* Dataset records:
--- --- ---

-- ==== Sys2Proof/Tests/Slice0.lean ====
section
/-! SUPPORT. The model's own tests: well-formedness, decoding of words written out from the spec's encodings, one-step tests
with results from 95_test_vectors.md, and for every statement with hypotheses a state that meets them. -/

namespace Sys2Proof.Tests

open Sys2Proof Sys2Proof.Machine

/-! ## A small machine -/

/-- Parameters with distinct codes: status 1 BUSY, 2 IDLE, 3 LISTEN, 4 SEND, any other OTHER. -/
def benchCfg : Params where
  fcVersion := 0
  msWidth := 32
  handlersBeyondOne := 1
  upcallsBeyondOne := 1
  statusClasses := [(1, .busy), (2, .idle), (3, .listen), (4, .send)]
  cmdListen := 10
  cmdSend := 11
  cmdRecover := 12
  rxDone := [8, 12]
  txDone := [4, 12]
  tracSuccess := 1

def benchCodes : ChipCodes := ⟨3, 4, 4⟩

/-- Right after reset, with a chip at LISTEN. -/
def cold : State := State.newRun ⟨⟨3, 0, false, 0⟩, .empty, none, 0, 0⟩ 1000 benchCfg [] 0

/-- Initialised, as P1 of 95_test_vectors.md sets it up. -/
def bench : State :=
  { cold with
    irqEn := true, radioReady := true, linkReady := true, appReady := true, panId := 0x1234, localAddr := 0x0001,
    dstAddr := 0x0002, lastSrc := 0x7777 }

/-- A state with one operation running, at a label. -/
def at_ (op : Instr) (pc : Pc) (s : State) : State := { s with frames := [⟨op, pc, none⟩] }

/-- A frame waiting in RXBUF. -/
def holding (len : Byte) (bytes : List Byte) (s : State) : State :=
  { s with rxBuf := Buffer.ofFrame len bytes 0, rxWaiting := true }

/-- APP_UPDATE suspended in an upcall of the master. -/
def inUpcall (s : State) : State :=
  { s with frames := [⟨.appUpdate, .d1, some ⟨.readAnsCb, none, 3, 12, 1⟩⟩] }

/-- A state in which the chip shows these registers. -/
def chipShows (status irqStatus : Nat) (line : Bool) (s : State) : State := setRegs ⟨status, irqStatus, line, 0⟩ s

/-- A state with these coming events. -/
def coming (es : List Event) (s : State) : State := { s with sched := es }

/-- A state with these bytes on the host port. -/
def hostSays (bytes : List Byte) (s : State) : State := { s with port := bytes }

/-- The outcome is a next state with this property. -/
def gives (o : Outcome) (p : State → Bool) : Bool :=
  match o with
  | .next t => p t
  | _ => false

/-- The outcome is a next state with this result. -/
def answers (o : Outcome) (r : Result) : Bool := gives o fun t => t.result == some r

/-- The outcome is a next state with this fault. -/
def faults (o : Outcome) (f : Fault) : Bool := gives o fun t => t.fault == some f

/-- The link header of V4's first frame, and the frame of P1 as P2 receives it. -/
def fcData : List Byte := [0x61, 0x88, 0x05, 0x34, 0x12, 0x02, 0x00, 0x01, 0x00]
def writeCmdFrame : List Byte :=
  [0x61, 0x88, 0x00, 0x34, 0x12, 0x02, 0x00, 0x01, 0x00, 0x03, 0x03, 0x10, 0x00, 0x07, 0x00, 0x00, 0x00, 0x11, 0x00] ++
  [0x09, 0x00, 0x00, 0x00, 0xC0, 0xC1]

/-! ## Well-formedness: one ill-formed term for each check -/

theorem test_wf_present_checked :
    (Instr.appSetReadAnsCb 2).wf = false ∧ (Instr.appSetWriteAnsCb 2).wf = false ∧
    (Instr.appSetReadAnsCb 1).wf = true ∧ (Instr.appSetWriteAnsCb 0).wf = true := by decide

theorem test_wf_flags_checked :
    (Instr.appRegisterHandler 3 4).wf = false ∧ (Instr.appRegisterHandler 3 0x80).wf = false ∧
    (Instr.appRegisterHandler 3 3).wf = true := by decide

theorem test_wf_records_checked :
    (Instr.readCmd 3 []).wf = false ∧ (Instr.readCmd 3 (List.replicate 58 0)).wf = false ∧
    (Instr.readCmd 3 (List.replicate 57 0)).wf = true ∧
    (Instr.writeAns 3 []).wf = false ∧ (Instr.writeAns 3 (List.replicate 58 0)).wf = false ∧
    (Instr.readAns 3 []).wf = false ∧ (Instr.readAns 3 (List.replicate 20 ⟨0, 0⟩)).wf = false ∧
    (Instr.writeCmd 3 []).wf = false ∧ (Instr.writeCmd 3 (List.replicate 20 ⟨0, 0⟩)).wf = false ∧
    (Instr.writeCmd 3 (List.replicate 19 ⟨0, 0⟩)).wf = true := by decide

theorem test_wf_reserved_payload_checked :
    (Instr.listCmd 3 []).wf = false ∧ (Instr.listAns 3 []).wf = false ∧ (Instr.findCmd 3 []).wf = false ∧
    (Instr.findAns 3 []).wf = false ∧ (Instr.listCmd 3 (List.replicate 115 0)).wf = false ∧
    (Instr.findAns 3 (List.replicate 114 0)).wf = true := by decide

/-! ## Decoding: every constructor, from words written out from R101, R109 to R114 -/

theorem test_decode_radio :
    decodeHost [0x01] = .ok .radioInit [] ∧ decodeHost [0x02] = .ok .radioGetTxPacket [] ∧
    decodeHost [0x03, 0x80] = .ok (.radioPacketSend 128) [] ∧
    decodeHost [0x04] = .ok .radioIsPacketAvailable [] ∧ decodeHost [0x05] = .ok .radioGetRxPacket [] ∧
    decodeHost [0x06] = .ok .radioDismissRxPacket [] := by decide

theorem test_decode_link :
    decodeHost [0x10, 0x34, 0x12, 0x01, 0x00] = .ok (.linkInit 0x1234 0x0001) [] ∧
    decodeHost [0x11, 0x02, 0x00] = .ok (.linkSetDst 0x0002) [] ∧ decodeHost [0x12] = .ok .linkGetSrc [] ∧
    decodeHost [0x13] = .ok .linkGetTxPacket [] ∧ decodeHost [0x14, 0x05] = .ok (.linkPacketSend 5) [] ∧
    decodeHost [0x15] = .ok .linkIsPacketAvailable [] ∧ decodeHost [0x16] = .ok .linkGetRxPacket [] ∧
    decodeHost [0x17] = .ok .linkDismissRxPacket [] := by decide

theorem test_decode_app :
    decodeHost [0x20] = .ok .appInit [] ∧ decodeHost [0x21, 0x01] = .ok (.appSetReadAnsCb 1) [] ∧
    decodeHost [0x22, 0x00] = .ok (.appSetWriteAnsCb 0) [] ∧ decodeHost [0x23] = .ok .appGetReadBuf [] ∧
    decodeHost [0x24] = .ok .appGetWriteBuf [] ∧ decodeHost [0x25, 0xFF] = .ok (.appMaxCount 0xFF) [] ∧
    decodeHost [0x26, 0x03, 0x14] = .ok (.appSendReadCmd 3 20) [] ∧
    decodeHost [0x27, 0x03, 0x02] = .ok (.appSendWriteCmd 3 2) [] ∧
    decodeHost [0x28, 0x03, 0x02] = .ok (.appRegisterHandler 3 2) [] ∧
    decodeHost [0x29, 0x01] = .ok (.appSendReadAns 1) [] ∧ decodeHost [0x2A, 0x02] = .ok (.appSendWriteAns 2) [] ∧
    decodeHost [0x2B] = .ok .appUpdate [] := by decide

theorem test_decode_hostport :
    decodeHost [0x30, 0x7E, 0xAA] = .ok (.txbufWrite 126 0xAA) [] ∧ decodeHost [0x31, 0x0B] = .ok (.txbufRead 11) [] ∧
    decodeHost [0x32, 0x7F] = .ok (.rxbufRead 127) [] ∧ decodeHost [0x3F] = .ok .upcallReturn [] := by decide

/-- V1: opcodes outside the table, failed operand checks, and what follows a command. -/
theorem test_decode_host_rejects :
    decodeHost [0x07] = .illegalOpcode [] ∧ decodeHost [0x18] = .illegalOpcode [] ∧
    decodeHost [0x2C] = .illegalOpcode [] ∧ decodeHost [0x33] = .illegalOpcode [] ∧
    decodeHost [0x3E] = .illegalOpcode [] ∧ decodeHost [0x40] = .illegalOpcode [] ∧
    decodeHost [0xFF] = .illegalOpcode [] ∧ decodeHost [0x00, 0x04] = .illegalOpcode [0x04] ∧
    decodeHost [0x28, 0x03, 0x04] = .badOperand [] ∧ decodeHost [0x21, 0x02] = .badOperand [] ∧
    decodeHost [0x22, 0xFF, 0x04] = .badOperand [0x04] ∧ decodeHost [0x10, 0x34, 0x12] = .incomplete ∧
    decodeHost [0x04, 0x15] = .ok .radioIsPacketAvailable [0x15] := by decide

/-- W1, W6, V7, V8, R114 and R115: the frames of the eight codes. -/
theorem test_decode_app_frames :
    decodeApp [0x01, 0x03, 0x10, 0x00, 0x11, 0x00] = some (.readCmd 3 [0x0010, 0x0011]) ∧
    decodeApp [0x02, 0x09, 0x10, 0x00, 0xEF, 0xBE, 0xAD, 0xDE] = some (.readAns 9 [⟨0x0010, 0xDEADBEEF⟩]) ∧
    decodeApp ([0x03, 0x03, 0x10, 0x00, 0x07, 0x00, 0x00, 0x00] ++ [0x11, 0x00, 0x09, 0x00, 0x00, 0x00]) =
      some (.writeCmd 3 [⟨0x0010, 7⟩, ⟨0x0011, 9⟩]) ∧
    decodeApp [0x04, 0x03, 0x10, 0x00, 0x11, 0x00] = some (.writeAns 3 [0x0010, 0x0011]) ∧
    decodeApp [0x05, 0x03, 0x10] = some (.listCmd 3 [0x10]) ∧ decodeApp [0x06, 0x03, 0x10] = some (.listAns 3 [0x10]) ∧
    decodeApp [0x07, 0x03, 0x10] = some (.findCmd 3 [0x10]) ∧
    decodeApp [0x08, 0x03, 0x10] = some (.findAns 3 [0x10]) := by decide

/-- V7: at or below header size, no multiple of the record size, unknown codes. -/
theorem test_decode_app_rejects :
    decodeApp [] = none ∧ decodeApp [0x01] = none ∧ decodeApp [0x01, 0x03] = none ∧
    decodeApp [0x01, 0x03, 0x10] = none ∧ decodeApp [0x03, 0x03, 0x10, 0x00, 0x07, 0x00, 0x00] = none ∧
    decodeApp [0x00, 0x03, 0, 0, 0, 0, 0, 0] = none ∧ decodeApp [0x09, 0x03, 0, 0, 0, 0, 0, 0] = none := by decide

/-- W5 and V2. -/
theorem test_decode_fc_accepts :
    decodeFcRx 0x8861 = some (.linkFcFilter false true 0 0) ∧ decodeFcRx 0x8871 = some (.linkFcFilter true true 0 0) ∧
    decodeFcRx 0x8841 = some (.linkFcFilter false false 0 0) ∧ decodeFcRx 0x8851 = some (.linkFcFilter true false 0 0) ∧
    decodeFcRx 0x9861 = some (.linkFcFilter false true 0 1) ∧ decodeFcRx 0xA861 = some (.linkFcFilter false true 0 2) ∧
    decodeFcRx 0x88E1 = some (.linkFcFilter false true 1 0) ∧ decodeFcRx 0x8B61 = some (.linkFcFilter false true 6 0) ∧
    decodeFcTx 0x8861 = some (.linkFcTx 0) ∧ decodeFcTx 0x9861 = some (.linkFcTx 1) ∧ decodeFcTx 0x8841 = none := by decide

/-- W5 and V2. -/
theorem test_decode_fc_rejects :
    decodeFcRx 0x8869 = none ∧ decodeFcRx 0x8461 = none ∧ decodeFcRx 0x4861 = none ∧ decodeFcRx 0x8860 = none ∧
    decodeFcRx 0x8862 = none ∧ decodeFcRx 0x8863 = none ∧ decodeFcRx 0x8865 = none ∧ decodeFcRx 0xC861 = none ∧
    decodeFcRx 0x8C61 = none ∧ decodeFcRx 0x0861 = none ∧ decodeFcRx 0x8061 = none ∧ decodeFcRx 0x8821 = none ∧
    decodeFcRx 0x0000 = none ∧ decodeFcRx 0xFFFF = none := by decide

/-- The table's words, by their format. -/
theorem test_decode_table_words :
    decodeTableWord 8 0x2B = some .appUpdate ∧ decodeTableWord 8 0x10 = some (.linkInit 0 0) ∧
    decodeTableWord 8 0x07 = some (.findCmd 0 [0, 0, 0, 0, 0, 0]) ∧
    decodeTableWord 16 0x8861 = some (.linkFcTx 0) ∧
    decodeTableWord 16 0x8841 = some (.linkFcFilter false false 0 0) ∧ decodeTableWord 8 0x3E = none := by decide

/-- A table word runs as the very next step from reset: LINK_INIT, and the filter pattern. -/
theorem test_placed_words_run :
    gives (step (State.withFetchWord State.reset 8 0x10)) (fun t => t.linkReady && t.panId == 0) = true ∧
    gives (step (State.withFetchWord State.reset 16 0x8841)) (fun t => t.lastSrc == 0) = true := by decide

/-! ## RADIO -/

/-- I1 masks before it clears (R181). -/
theorem test_radio_init_masks :
    gives (exec .radioInit { bench with rxWaiting := true, rxQueued := true })
      (fun t => !t.irqEn && !t.rxWaiting && !t.rxQueued && t.chip.resets == 0) = true := by decide

theorem test_radio_get_tx_packet : answers (exec .radioGetTxPacket bench) (.txPacket 0 127) = true := by decide

/-- V5: 128 is refused, 127 is not. -/
theorem test_radio_send_size :
    answers (exec (.radioPacketSend 128) bench) (.bool false) = true ∧
    gives (exec (.radioPacketSend 127) bench) (fun t => t.result.isNone && t.irqEn) = true := by decide

/-- W8: at 1049 the wait goes on, at 1050 it ends. -/
theorem test_wait_times_out_at_fifty :
    gives (step { at_ (.radioPacketSend 14) (.t9 1000) bench with clock := 1049 })
      (fun t => runningAt t == some (.t7 1000)) = true ∧
    gives (step { at_ (.radioPacketSend 14) (.t9 1000) bench with clock := 1050 })
      (fun t => runningAt t == some (.t10 false)) = true := by decide

/-- W8: t0 is the clock read at T6. -/
theorem test_wait_starts_at_the_clock :
    gives (step (at_ (.radioPacketSend 14) .t6 bench)) (fun t => runningAt t == some (.t7 1000)) = true := by decide

/-- V5: t0 = 2^32 - 10, differences 49 and 50 across the wrap of the counter. -/
theorem test_wait_wraps :
    gives (step { at_ (.radioPacketSend 14) (.t9 4294967286) bench with clock := 4294967296 + 39 })
      (fun t => runningAt t == some (.t7 4294967286)) = true ∧
    gives (step { at_ (.radioPacketSend 14) (.t9 4294967286) bench with clock := 4294967296 + 40 })
      (fun t => runningAt t == some (.t10 false)) = true := by decide

/-- V5: LISTEN needs no command from LISTEN, CMD_LISTEN from IDLE, CMD_RECOVER from OTHER, a spin from BUSY. -/
theorem test_set_state_chooses :
    gives (step (at_ .radioInit (.ss1 .init) (chipShows 3 0 false bench))) (fun t => runningAt t == some .i4) = true ∧
    gives (step (at_ .radioInit (.ss1 .init) (chipShows 2 0 false bench)))
      (fun t => runningAt t == some (.ss2 .init .listen)) = true ∧
    gives (step (at_ .radioInit (.ss1 .init) (chipShows 7 0 false bench)))
      (fun t => runningAt t == some (.ss2 .init .recover)) = true ∧
    gives (step (at_ (.radioPacketSend 1) (.ss1 (.transmit 1)) (chipShows 1 0 false bench)))
      (fun t => runningAt t == some (.ss1 (.transmit 1))) = true := by decide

--- --- ---

* YOUR INSTRUCTIONS: Your reply is to repeat, unchanged, the lines above running from the one with "def holding (len" up to and including the one with "def chipShows (status".

* EXERCISE OUTPUT:
def holding (len : Byte) (bytes : List Byte) (s : State) : State :=
  { s with rxBuf := Buffer.ofFrame len bytes 0, rxWaiting := true }

/-- APP_UPDATE suspended in an upcall of the master. -/
def inUpcall (s : State) : State :=
  { s with frames := [⟨.appUpdate, .d1, some ⟨.readAnsCb, none, 3, 12, 1⟩⟩] }

/-- A state in which the chip shows these registers. -/
def chipShows (status irqStatus : Nat) (line : Bool) (s : State) : State := setRegs ⟨status, irqStatus, line, 0⟩ s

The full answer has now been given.